On the other hand, the OG algorithm should find all the possible solutions. Therefore, most of the time the EL and GreedySCS solutions are contained in the OG solutions. This happened more than 98 % of the times in our simulated dataset (Figure 2.C).
The three assembly algorithms can be used with the script get_sol_easy.py by using one of these three options --assembler OG, F_sol3, greedy_scs . Note: the algorithm EL here is called F_sol3
python get_sol_easy.py --subpaths file_name.subpath.lst --assembler OG
Figure 2: Performance of our algorithms in solving SCRaMbLEd chromosomes. We simulated 10,000 linear and 10,000 circular chromosomes using SCRaMbLE-SIM. The initial chromosome length was 44 LUs, and 15 SCRaMbLE events were performed on each chromosome. A) Statistics on the simulated dataset. The violin plots show the variation inside the dataset in chromosome length, the number of unique LUs, how many unique LUs are necessary to reach half of the length of the chromosome (LG50), the copy number of the LG50th LU (NG50), and mean LU copy number (also called duplication rate).
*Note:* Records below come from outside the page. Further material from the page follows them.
-- ==== Sys2Proof/Laws/Exec.lean ====
section
/-! SUPPORT. One pair of lemmas per operation: `exec…_of` says where it completes and what it leaves, `exec…_next`
says what must have held when it answered a next state. -/

namespace Sys2Proof.Machine

/-! ## Selection by the item read -/

theorem padSelect_marker {h : Nat} {p : Pad} {c : PadCall} {ticks : BitVec 32} (ho : p.pendingPadding.toInt ≤ 0)
    (hc : c.o < c.out.cap) (hx : c.inp.items[c.i]? = some (markerItem ticks)) :
    padSelect h p c = .op (encode (.padMarker h ticks)) := padSelect_item ho hc hx

theorem padSelect_data {h : Nat} {p : Pad} {c : PadCall} {x : Item} (ho : p.pendingPadding.toInt ≤ 0)
    (hc : c.o < c.out.cap) (hx : c.inp.items[c.i]? = some x) :
    padSelect h p c = .op (encode (.padData h x)) := padSelect_item ho hc hx

/-- What a selected PAD operation says of the state. -/
theorem padSelect_op {h : Nat} {p : Pad} {c : PadCall} {q : Presented} (hs : padSelect h p c = .op q) :
    c.o < c.out.cap ∧
      (0 < p.pendingPadding.toInt ∧ q = .padOwed h ∨
        p.pendingPadding.toInt ≤ 0 ∧ ∃ x, c.inp.items[c.i]? = some x ∧ q = .padItem h x) := by
  rcases padSelect_cases h p c with ⟨ho, hc, he⟩ | ⟨ho, hc, x, hx, he⟩ | ⟨he, _⟩
  · rw [he] at hs
    exact ⟨hc, .inl ⟨ho, (Selected.op.inj hs).symm⟩⟩
  · rw [he] at hs
    exact ⟨hc, .inr ⟨ho, x, hx, (Selected.op.inj hs).symm⟩⟩
  · rw [he] at hs
    cases hs

/-- What a selected TAG operation says of the state. -/
theorem tagSelect_op {h : Nat} {c : TagCall} {q : Presented} (hs : tagSelect h c = .op q) :
    c.i < c.n ∧ ∃ x, c.inp.items[c.i]? = some x ∧ q = .tagItem h x := by
  rcases tagSelect_cases h c with ⟨hc, x, hx, he⟩ | ⟨_, _, he⟩ | ⟨_, he⟩
  · rw [he] at hs
    exact ⟨hc, x, hx, (Selected.op.inj hs).symm⟩
  · rw [he] at hs
    cases hs
  · rw [he] at hs
    cases hs

/-! ## PAD -/

theorem execPadCall_of {s : State} {h : Nat} {p : Pad} {inp : InWindow} {out : OutSpec} (hi : idlePad s h p)
    (hf : fits s inp out = true) :
    execPadCall h inp out s = .next (s.setPad h { p with call := some (PadCall.start inp out) }) := by
  obtain ⟨hp, hc, hr⟩ := hi
  simp [execPadCall, State.onPad_of hp hr, unlessBusy, Pad.busy, hc, State.ifFits_of hf]

theorem execPadCall_next {s s' : State} {h : Nat} {inp : InWindow} {out : OutSpec}
    (hn : execPadCall h inp out s = .next s') :
    ∃ p, idlePad s h p ∧ fits s inp out = true ∧
      s' = s.setPad h { p with call := some (PadCall.start inp out) } := by
  obtain ⟨p, hp, hr, ha⟩ := State.onPad_next hn
  obtain ⟨hb, ha⟩ := unlessBusy_next ha
  obtain ⟨hf, ha⟩ := State.ifFits_next ha
  exact ⟨p, ⟨hp, by simpa [Pad.busy] using hb, hr⟩, hf, (Host.Outcome.next.inj ha).symm⟩

theorem execPadDrain_of {s : State} {h : Nat} {p : Pad} {c : PadCall} (hc : padInCall s h p c)
    (ho : 0 < p.pendingPadding.toInt) (hcap : c.o < c.out.cap) :
    execPadDrain h s = .next (s.setPad h { p with
      pendingPadding := p.pendingPadding - 1#64
      call := some { c with
        o := c.o + 1
        out := { c.out with slots := Memory.write c.out.slots c.o filler } } }) := by
  rw [execPadDrain, State.padStep_of hc (padSelect_owes ho hcap) rfl, OutWindow.writeThen_of _ _ _ hcap]

theorem execPadDrain_next {s s' : State} {h : Nat} (hn : execPadDrain h s = .next s') :
    ∃ p c, padInCall s h p c ∧ 0 < p.pendingPadding.toInt ∧ c.o < c.out.cap ∧
      s' = s.setPad h { p with
        pendingPadding := p.pendingPadding - 1#64
        call := some { c with
          o := c.o + 1
          out := { c.out with slots := Memory.write c.out.slots c.o filler } } } := by
  obtain ⟨p, c, hc, hs, _, ha⟩ := State.padStep_next hn
  obtain ⟨hcap, ha⟩ := OutWindow.writeThen_next ha
  rcases padSelect_op hs with ⟨_, ⟨ho, _⟩ | ⟨_, _, _, hq⟩⟩
  · exact ⟨p, c, hc, ho, hcap, (Host.Outcome.next.inj ha).symm⟩
  · cases hq

theorem execPadMarker_of {s : State} {h : Nat} {ticks : BitVec 32} {p : Pad} {c : PadCall} (hc : padInCall s h p c)
    (ho : p.pendingPadding.toInt ≤ 0) (hcap : c.o < c.out.cap)
    (hx : c.inp.items[c.i]? = some (markerItem ticks)) :
    execPadMarker h ticks s = .next (s.setPad h { p.absorb ticks with call := some { c with i := c.i + 1 } }) := by
  rw [execPadMarker, State.padStep_of hc (padSelect_marker ho hcap hx) rfl]
  rfl

theorem execPadMarker_next {s s' : State} {h : Nat} {ticks : BitVec 32} (hn : execPadMarker h ticks s = .next s') :
    ∃ p c, padInCall s h p c ∧ p.pendingPadding.toInt ≤ 0 ∧ c.o < c.out.cap ∧
      c.inp.items[c.i]? = some (markerItem ticks) ∧
      s' = s.setPad h { p.absorb ticks with call := some { c with i := c.i + 1 } } := by
  obtain ⟨p, c, hc, hs, _, ha⟩ := State.padStep_next hn
  rcases padSelect_op hs with ⟨hcap, ⟨_, hq⟩ | ⟨ho, x, hx, hq⟩⟩
  · cases hq
  · cases hq
    exact ⟨p, c, hc, ho, hcap, hx, (Host.Outcome.next.inj ha).symm⟩

theorem execPadData_of {s : State} {h : Nat} {x : Item} {p : Pad} {c : PadCall} (hc : padInCall s h p c)
    (ho : p.pendingPadding.toInt ≤ 0) (hcap : c.o < c.out.cap) (hx : c.inp.items[c.i]? = some x)
    (hm : isMarker x = false) :
    execPadData h x s = .next (s.setPad h { p.count with
      call := some { c with
        i := c.i + 1
        o := c.o + 1
        out := { c.out with slots := Memory.write c.out.slots c.o x } } }) := by
  rw [execPadData, State.padStep_of hc (padSelect_data ho hcap hx) (by simp [Instr.wf, hm]),
    OutWindow.writeThen_of _ _ _ hcap]
  rfl

theorem execPadData_next {s s' : State} {h : Nat} {x : Item} (hn : execPadData h x s = .next s') :
    ∃ p c, padInCall s h p c ∧ p.pendingPadding.toInt ≤ 0 ∧ c.o < c.out.cap ∧ c.inp.items[c.i]? = some x ∧
      isMarker x = false ∧
      s' = s.setPad h { p.count with
        call := some { c with
          i := c.i + 1
          o := c.o + 1
          out := { c.out with slots := Memory.write c.out.slots c.o x } } } := by
  obtain ⟨p, c, hc, hs, hw, ha⟩ := State.padStep_next hn
  obtain ⟨hcap, ha⟩ := OutWindow.writeThen_next ha
  rcases padSelect_op hs with ⟨_, ⟨_, hq⟩ | ⟨ho, y, hy, hq⟩⟩
  · cases hq
  · cases hq
    exact ⟨p, c, hc, ho, hcap, hy, by simpa [Instr.wf] using hw, (Host.Outcome.next.inj ha).symm⟩

theorem execPadStatus_of {s : State} {h : Nat} {p : Pad} (hi : idlePad s h p) :
    execPadStatus h s =
      .next (s.reply (.padStatus h p.lastTimestamp p.itemsSinceTag p.pendingPadding p.sampleRate)) := by
  obtain ⟨hp, hc, hr⟩ := hi
  simp [execPadStatus, State.onPad_of hp hr, unlessBusy, Pad.busy, hc]

theorem execPadStatus_next {s s' : State} {h : Nat} (hn : execPadStatus h s = .next s') :
    ∃ p, idlePad s h p ∧
      s' = s.reply (.padStatus h p.lastTimestamp p.itemsSinceTag p.pendingPadding p.sampleRate) := by
  obtain ⟨p, hp, hr, ha⟩ := State.onPad_next hn
  obtain ⟨hb, ha⟩ := unlessBusy_next ha
  exact ⟨p, ⟨hp, by simpa [Pad.busy] using hb, hr⟩, (Host.Outcome.next.inj ha).symm⟩

theorem execPadConstruct_next {s s' : State} {rate : BitVec 64} (hn : execPadConstruct rate s = .next s') :
    legalRate rate = true ∧
      s' = { s with pads := s.pads ++ [Pad.fresh rate] }.reply (.padConstructed s.pads.length) := by
  unfold execPadConstruct at hn
  split at hn
  · exact ⟨‹_›, (Host.Outcome.next.inj hn).symm⟩
  · cases hn

/-! ## TAG -/

theorem execTagConstruct_next {s s' : State} (hn : execTagConstruct s = .next s') :
    s' = { s with tags := s.tags ++ [Tag.fresh] }.reply (.tagConstructed s.tags.length) :=
  (Host.Outcome.next.inj hn).symm

theorem execTagCall_of {s : State} {h : Nat} {t : Tag} {inp : InWindow} {out : OutSpec} (hi : idleTag s h t)
    (hf : fits s inp out = true) :
    execTagCall h inp out s = .next (s.setTag h { t with call := some (TagCall.start inp out) }) := by
  obtain ⟨ht, hc, hr⟩ := hi
  simp [execTagCall, State.onTag_of ht hr, unlessBusy, Tag.busy, hc, State.ifFits_of hf]

theorem execTagCall_next {s s' : State} {h : Nat} {inp : InWindow} {out : OutSpec}
    (hn : execTagCall h inp out s = .next s') :
    ∃ t, idleTag s h t ∧ fits s inp out = true ∧
      s' = s.setTag h { t with call := some (TagCall.start inp out) } := by
  obtain ⟨t, ht, hr, ha⟩ := State.onTag_next hn
  obtain ⟨hb, ha⟩ := unlessBusy_next ha
  obtain ⟨hf, ha⟩ := State.ifFits_next ha
  exact ⟨t, ⟨ht, by simpa [Tag.busy] using hb, hr⟩, hf, (Host.Outcome.next.inj ha).symm⟩

theorem tagSelect_item {h : Nat} {c : TagCall} {x : Item} (hi : c.i < c.n) (hx : c.inp.items[c.i]? = some x) :
    tagSelect h c = .op (.tagItem h x) := by
  simp [tagSelect, hi, hx]

theorem execTagMarker_of {s : State} {h : Nat} {ticks : BitVec 32} {t : Tag} {c : TagCall} (hc : tagInCall s h t c)
    (hi : c.i < c.n) (hx : c.inp.items[c.i]? = some (markerItem ticks)) :
    execTagMarker h ticks s = .next (s.setTag h { t with
      call := some { c with
        anns := c.anns ++ [{ offset := t.offset c, timeValue := tagTime ticks }]
        r := c.r + 1
        i := c.i + 1 } }) := by
  rw [execTagMarker, State.tagStep_of hc (tagSelect_item hi hx) rfl]

theorem execTagMarker_next {s s' : State} {h : Nat} {ticks : BitVec 32} (hn : execTagMarker h ticks s = .next s') :
    ∃ t c, tagInCall s h t c ∧ c.i < c.n ∧ c.inp.items[c.i]? = some (markerItem ticks) ∧
      s' = s.setTag h { t with
        call := some { c with
          anns := c.anns ++ [{ offset := t.offset c, timeValue := tagTime ticks }]
          r := c.r + 1
          i := c.i + 1 } } := by
  obtain ⟨t, c, hc, hs, _, ha⟩ := State.tagStep_next hn
  obtain ⟨hi, x, hx, hq⟩ := tagSelect_op hs
  cases hq
  exact ⟨t, c, hc, hi, hx, (Host.Outcome.next.inj ha).symm⟩

theorem execTagData_of {s : State} {h : Nat} {x : Item} {t : Tag} {c : TagCall} (hc : tagInCall s h t c)
    (hi : c.i < c.n) (hx : c.inp.items[c.i]? = some x) (hm : isMarker x = false) (hcap : c.i - c.r < c.out.cap) :
    execTagData h x s = .next (s.setTag h { t with
      call := some { c with
        i := c.i + 1
        out := { c.out with slots := Memory.write c.out.slots (c.i - c.r) x } } }) := by
  rw [execTagData, State.tagStep_of hc (tagSelect_item hi hx) (by simp [Instr.wf, hm]),
    OutWindow.writeThen_of _ _ _ hcap]

theorem execTagData_next {s s' : State} {h : Nat} {x : Item} (hn : execTagData h x s = .next s') :
    ∃ t c, tagInCall s h t c ∧ c.i < c.n ∧ c.inp.items[c.i]? = some x ∧ isMarker x = false ∧
      c.i - c.r < c.out.cap ∧
      s' = s.setTag h { t with
        call := some { c with
          i := c.i + 1
          out := { c.out with slots := Memory.write c.out.slots (c.i - c.r) x } } } := by
  obtain ⟨t, c, hc, hs, hw, ha⟩ := State.tagStep_next hn
  obtain ⟨hcap, ha⟩ := OutWindow.writeThen_next ha
  obtain ⟨hi, y, hy, hq⟩ := tagSelect_op hs
  cases hq
  exact ⟨t, c, hc, hi, hy, by simpa [Instr.wf] using hw, hcap, (Host.Outcome.next.inj ha).symm⟩

theorem execTagStatus_of {s : State} {h : Nat} {t : Tag} (hi : idleTag s h t) :
    execTagStatus h s = .next (s.reply (.tagStatus h t.itemsWrittenTotal)) := by
  obtain ⟨ht, hc, hr⟩ := hi
  simp [execTagStatus, State.onTag_of ht hr, unlessBusy, Tag.busy, hc]

theorem execTagStatus_next {s s' : State} {h : Nat} (hn : execTagStatus h s = .next s') :
    ∃ t, idleTag s h t ∧ s' = s.reply (.tagStatus h t.itemsWrittenTotal) := by
  obtain ⟨t, ht, hr, ha⟩ := State.onTag_next hn
  obtain ⟨hb, ha⟩ := unlessBusy_next ha
  exact ⟨t, ⟨ht, by simpa [Tag.busy] using hb, hr⟩, (Host.Outcome.next.inj ha).symm⟩

end Sys2Proof.Machine
end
B) The stacked bar chart shows the success rate or solved percentage of the three algorithms created plus the short-read algorithm "SynGenoR" and the long-read assembler "Canu". In yellow are the percentage of chromosomes solved with a single solution, in green are chromosomes solved with multiple solutions, and in violet are the unsolved chromosomes (e.g., the generated solutions were wrong). C) The Venn diagram shows the percentage of chromosomes solved by zero, one, two, or three algorithms. D) The scatter plots show the distribution in chromosome length, the number of solutions, assembly time of solved (yellow), and unsolved (violet) chromosomes by the two algorithms OG and SynGenoR. Note: For the OG algorithm, the solutions that were not compatible with all long reads were eliminated; this lowers the number of multiple solutions and causes many unsolved chromosomes to have zero solutions.
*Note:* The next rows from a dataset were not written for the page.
-- ==== Sys2Proof/Tests/Slice0.lean ====
section
/-! SUPPORT. Tests: expected results are the spec's own examples and vectors (95_test_vectors.md and the examples of
the rules), and one witness for each statement that has hypotheses. -/

namespace Sys2Proof.Tests

open Sys2Proof Sys2Proof.Machine

/-! ## Helpers -/

/-- The binary64 of 1e6, the rate of the spec's vectors. -/
def rate : BitVec 64 := 0x412E848000000000#64

/-- A PAD instance between calls. -/
def padOf (last since : BitVec 32) (pending : BitVec 64) : Pad :=
  { Pad.fresh rate with lastTimestamp := last, itemsSinceTag := since, pendingPadding := pending }

/-- A PAD call that has read nothing. -/
def callOf (items : List Item) (cap : Nat) : PadCall :=
  PadCall.start { items := items, base := none } { cap := cap, base := none }

/-- The machine with one PAD instance. -/
def withPad (p : Pad) : State := { State.reset with pads := [p] }

/-- The machine with one PAD instance in a call. -/
def padBusy (p : Pad) (items : List Item) (cap : Nat) : State := withPad { p with call := some (callOf items cap) }

/-- A TAG instance between calls. -/
def tagOf (total : BitVec 64) : Tag := { Tag.fresh with itemsWrittenTotal := total }

/-- A TAG call that has read nothing. -/
def tagCallOf (items : List Item) (cap : Nat) : TagCall :=
  TagCall.start { items := items, base := none } { cap := cap, base := none }

/-- The machine with one TAG instance. -/
def withTag (t : Tag) : State := { State.reset with tags := [t] }

/-- The machine with one TAG instance in a call. -/
def tagBusy (t : Tag) (items : List Item) (cap : Nat) : State :=
  withTag { t with call := some (tagCallOf items cap) }

/-- The outcome is a next state of which `f` holds. -/
def nextIs (r : Result State) (f : State → Bool) : Bool :=
  match r with
  | .next s => f s
  | .fault _ => false
  | .refused _ => false

/-- The outcome is this refusal. -/
def refusedAs (r : Result State) (why : Refusal) : Bool :=
  match r with
  | .next _ => false
  | .fault _ => false
  | .refused w => w == why

/-- The newest reply. -/
def newest (s : State) : Option Reply := s.replies.head?

/-! ## Well-formedness: an ill-formed term for each check -/

theorem test_wf_detData : (Instr.detData 0x000003E8FFFFFFFF#64).wf = false := by decide
theorem test_wf_padData : (Instr.padData 0 0x00000000FFFFFFFF#64).wf = false := by decide
theorem test_wf_tagData : (Instr.tagData 0 0xFFFFFFFFFFFFFFFF#64).wf = false := by decide

/-! ## Decoding (the words are 95_test_vectors.md's and the encodings of 30_encoding.md, written out) -/

/-- time_lo 0000000000000000, avg 0, fft_index 00000000000, time_hi 0011; imag 0x0001, real 0x0002. -/
theorem test_decode_decFft :
    decode (.host (.dec 0b00000000000000000000000000000011#32 0x00010002#32)) =
      .decFft 0#16 0#11 0x3#4 0x0001#16 0x0002#16 := by decide
/-- time_lo 0001001000110100, avg 1, ignored 11111111111, time_hi 0111. -/
theorem test_decode_decAvg :
    decode (.host (.dec 0b00010010001101001111111111110111#32 0x7FFF8000#32)) =
      .decAvg 0x1234#16 0x7FF#11 0x7#4 0x7FFF#16 0x8000#16 := by decide
theorem test_decode_detMarker : decode (.host (.det 0x00000000FFFFFFFF#64)) = .detMarker 0#32 := by decide
theorem test_decode_detData :
    decode (.host (.det 0x00000000FFFFFFFE#64)) = .detData 0x00000000FFFFFFFE#64 := by decide
theorem test_decode_padConstruct : decode (.host (.padConstruct rate)) = .padConstruct rate := by decide
theorem test_decode_padCall :
    decode (.host (.padCall 0 { items := [], base := none } { cap := 8, base := none })) =
      .padCall 0 { items := [], base := none } { cap := 8, base := none } := by decide
theorem test_decode_padDrain : decode (.padOwed 3) = .padDrain 3 := by decide
theorem test_decode_padMarker : decode (.padItem 1 0x000003E8FFFFFFFF#64) = .padMarker 1 1000#32 := by decide
theorem test_decode_padData : decode (.padItem 1 0x0000000000000000#64) = .padData 1 0#64 := by decide
theorem test_decode_padStatus : decode (.host (.padStatus 4)) = .padStatus 4 := by decide
theorem test_decode_tagConstruct : decode (.host .tagConstruct) = .tagConstruct := by decide
theorem test_decode_tagCall :
    decode (.host (.tagCall 0 { items := [], base := none } { cap := 5, base := none })) =
      .tagCall 0 { items := [], base := none } { cap := 5, base := none } := by decide
theorem test_decode_tagMarker : decode (.tagItem 0 0x00000007FFFFFFFF#64) = .tagMarker 0 7#32 := by decide
theorem test_decode_tagData :
    decode (.tagItem 0 0xFFFFFFFFFFFFFFFE#64) = .tagData 0 0xFFFFFFFFFFFFFFFE#64 := by decide
theorem test_decode_tagStatus : decode (.host (.tagStatus 2)) = .tagStatus 2 := by decide
theorem test_tableWord_item : decodeTableWord 64 0x000003E8FFFFFFFF = some (.detMarker 1000#32) := by decide
theorem test_tableWord_none : decodeTableWord 16 0 = none := by decide
/-- 40_codec.md R124: a word left over is rejected by name. -/
theorem test_stream_loneWord : (decodeStream [0#32, 0#32, 0#32]).isOk = false := by decide

/-! ## Binary64: 95_test_vectors.md, gap_items and tag_time -/

theorem test_gap_rows :
    [gapItems 0#32 rate, gapItems 1#32 rate, gapItems 3#32 rate, gapItems 32#32 rate,
      gapItems 10#32 0x413E848000000000#64, gapItems 1000#32 0#64, gapItems 0xFFFFFFFF#32 rate] =
    [0#64, 10#64, 31#64, 328#64, 205#64, 0#64, 43980465101#64] := by decide +kernel
/-- The exact ties 0.5, 1.5 and 2.5. -/
theorem test_gap_ties :
    [gapItems 25#32 0x409E848000000000#64, gapItems 25#32 0x40B6E36000000000#64,
      gapItems 25#32 0x40C312D000000000#64] = [1#64, 2#64, 3#64] := by decide +kernel
/-- `SR_MAX`. -/
theorem test_gap_largest : gapItems 0xFFFFFFFF#32 srMaxBits = 8796093020160001024#64 := by decide +kernel
/-- 71.68, 10250.24 and 43980465100.8. -/
theorem test_tagTime_rows :
    [tagTime 0#32, tagTime 7#32, tagTime 1001#32, tagTime 0xFFFFFFFF#32] =
      [0#64, 0x4051EB851EB851EC#64, 0x40C4051EB851EB85#64, 0x42247AE14799999A#64] := by decide +kernel

/-! ## Operations -/

/-- L2: word0 0xABCD7FF5, word1 0x8000FFFF. -/
theorem test_decFft :
    nextIs (exec (decode (.host (.dec 0xABCD7FF5#32 0x8000FFFF#32))) State.reset) (fun s =>
      match newest s with
      | some (.decoded p) => p.record == .fftBin 0x5ABCD#32 2047#16 (-1) (-32768)
      | _ => false) = true := by decide
/-- L2: word0 0xFFFF800F, word1 0x12345678. -/
theorem test_decAvg :
    nextIs (exec (decode (.host (.dec 0xFFFF800F#32 0x12345678#32))) State.reset) (fun s =>
      match newest s with
      | some (.decoded p) => p.record == .average 0xFFFFF#32 0x56781234#32
      | _ => false) = true := by decide
theorem test_detMarker :
    nextIs (exec (.detMarker 1000#32) State.reset) (fun s => newest s == some (.detected true 1000#32)) = true := by
  decide
theorem test_detData :
    nextIs (exec (.detData 0xFFFFFFFF7FFFFFFF#64) State.reset) (fun s =>
      newest s == some (.detected false 0xFFFFFFFF#32)) = true := by decide
/-- R250: the rate 2.0e14 is legal, the next binary64 above it is not, and neither is a NaN. -/
theorem test_padConstruct_rates :
    [legalRate srMaxBits, legalRate 0x42E6BCC41E900001#64, legalRate 0x7FF8000000000000#64,
      legalRate 0xBFF0000000000000#64, legalRate 0x8000000000000000#64] =
    [true, false, false, false, true] := by decide +kernel
theorem test_padConstruct :
    nextIs (exec (.padConstruct rate) State.reset) (fun s => s.pads == [padOf 0#32 0#32 0#64]) = true := by
  decide +kernel
theorem test_padCall :
    nextIs (exec (.padCall 0 { items := [5#64], base := some 8 } { cap := 1, base := none })
      (withPad (padOf 0#32 0#32 0#64))) (fun s => (s.pads.map Pad.busy) == [true]) = true := by decide
theorem test_padCall_concurrent :
    refusedAs (exec (.padCall 0 { items := [], base := none } { cap := 1, base := none })
      (padBusy (padOf 0#32 0#32 0#64) [] 1)) .concurrentCall = true := by decide
/-- R154's example, one filler of the two owed. -/
theorem test_padDrain :
    nextIs (exec (.padDrain 0) (padBusy (padOf 1001#32 0#32 2#64) [] 8)) (fun s =>
      (s.pads.map fun p => (p.pendingPadding, p.itemsSinceTag)) == [(1#64, 0#32)]) = true := by decide
/-- R156's example: `M(1001)` after 1000 with two items gives 8. -/
theorem test_padMarker :
    nextIs (exec (.padMarker 0 1001#32) (padBusy (padOf 1000#32 2#32 0#64) [0x000003E9FFFFFFFF#64] 1)) (fun s =>
      (s.pads.map fun p => (p.lastTimestamp, p.itemsSinceTag, p.pendingPadding)) == [(1001#32, 0#32, 8#64)]) =
      true := by decide +kernel
/-- R166's example: a marker 1000 ticks before the last. -/
theorem test_padMarker_backward :
    nextIs (exec (.padMarker 0 1000#32) (padBusy (padOf 2000#32 0#32 0#64) [0x000003E8FFFFFFFF#64] 1)) (fun s =>
      (s.pads.map fun p => p.pendingPadding) == [43980454871#64]) = true := by decide +kernel
/-- L2, the counter's wrap. -/
theorem test_padData_wrap :
    nextIs (exec (.padData 0 7#64) (padBusy (padOf 0#32 0xFFFFFFFF#32 0#64) [7#64] 1)) (fun s =>
      (s.pads.map fun p => p.itemsSinceTag) == [0#32]) = true := by decide
theorem test_padData_notSelected :
    refusedAs (exec (.padData 0 7#64) (padBusy (padOf 0#32 0#32 1#64) [7#64] 1)) .notSelected = true := by decide
/-- R163: `pending_padding` raw and signed. -/
theorem test_padStatus :
    nextIs (exec (.padStatus 0) (withPad (padOf 500#32 1#32 (-2#64)))) (fun s =>
      newest s == some (.padStatus 0 500#32 1#32 0xFFFFFFFFFFFFFFFE#64 rate)) = true := by decide
theorem test_padStatus_notConstructed : refusedAs (exec (.padStatus 1) (withPad (padOf 0#32 0#32 0#64)))
    .notConstructed = true := by decide
theorem test_tagConstruct :
    nextIs (exec .tagConstruct State.reset) (fun s => s.tags == [tagOf 0#64]) = true := by decide
/-- R190: `N = min(IN_LEN, OUT_CAP)`. -/
theorem test_tagCall :
    nextIs (exec (.tagCall 0 { items := [5#64, 6#64, 7#64], base := none } { cap := 2, base := none })
      (withTag (tagOf 0#64))) (fun s => (s.tags.map fun t => t.call.map fun c => c.n) == [some 2]) = true := by decide
/-- R192's example: `(3, 71.68)`. -/
theorem test_tagMarker :
    nextIs (exec (.tagMarker 0 7#32) (tagBusy (tagOf 3#64) [0x00000007FFFFFFFF#64] 1)) (fun s =>
      (s.tags.map fun t => t.call.map fun c => (c.anns, c.r, c.i)) ==
        [some ([{ offset := 3#64, timeValue := 0x4051EB851EB851EC#64 }], 1, 1)]) = true := by decide +kernel
theorem test_tagData :
    nextIs (exec (.tagData 0 5#64) (tagBusy (tagOf 0#64) [5#64] 1)) (fun s =>
      (s.tags.map fun t => t.call.map fun c => c.out.slots) == [some [(0, 5#64)]]) = true := by decide
theorem test_tagStatus :
    nextIs (exec (.tagStatus 0) (withTag (tagOf 3#64))) (fun s => newest s == some (.tagStatus 0 3#64)) = true := by
  decide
We tested and benchmarked the SAiLoR pipeline and its assembly algorithms using 26 synIXR SCRaMbLEd strains and 20,000 simulated linear or circular SCRaMbLEd synIXR-sim chromosomes. All the scripts and data used for the benchmarking used in the manuscript can be found in the folder "analysis_synIXR" or "analysis_SIM" for synIXR and the simulated data respectively.
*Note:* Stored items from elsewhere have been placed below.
-- ==== Sys2Proof/Machine/CommandWrite.lean ====
section
/-! DEFINITION. CommandDispatcher and the text write path (41_command_write.md R120 to R123). -/

namespace Sys2Proof.Machine

/-- `cmdEv(op, p, m)`: the byte `op | p` as a command, and the extended wait after clear and home (R120, R121). -/
def cmdEv (op p : Byte) (m : Mask) : List Event :=
  byteEv (commandByte op p) rsCmd m ++ (if isLong op then [.waitExt] else [])

/-- `COMMAND(op, p)` (R120). -/
def execCommand (op p : Byte) (s : State) : Host.Outcome State Fault Refusal :=
  accept false id (cmdEv op p s.mask) s

/-- `WRITE(b)` (R122). -/
def execWrite (b : Byte) (s : State) : Host.Outcome State Fault Refusal :=
  accept false id (byteEv b rsData s.mask) s

end Sys2Proof.Machine
end

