-- ==== Sys2Proof/Machine/Step.lean ====
section
/-! DEFINITION. The step (60_exceptions.md R211): perform the next pending event, or take the presented request through decoding and
admission, or stay idle. -/

namespace Sys2Proof.Machine

/-- R202 and R211: while an event is pending the word on the port is held; then it is decoded, refused if its code is reserved,
and otherwise run. -/
def step (s : State) : Host.Outcome State Fault Refusal :=
  match s.phase with
  | .performing e rest => perform e rest s
  | .presented r =>
    match decode r with
    | .instr i => exec i s
    | .reservedOp op => refuseReserved op
  | .idle => idleStep s

/-- The host presents the word `w` of the opcode table's numbering to the block, which takes it next. Log entries 1 and 12. -/
def State.withFetchWord (s : State) (_nbits w : Nat) : State := s.present w

end Sys2Proof.Machine
end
You can raise an issue on the issue page if you run into any problems or have any additional questions or requests.
If you use this software, please consider citing our manuscript.
So far, SAiLoR was only tested on yeast genomes and on SCRaMbLEd strains with one or two chromosomes. In the future, we will test this software with more complex genomes and with synthetic strains with more than two SCRaMbLEd chromosomes.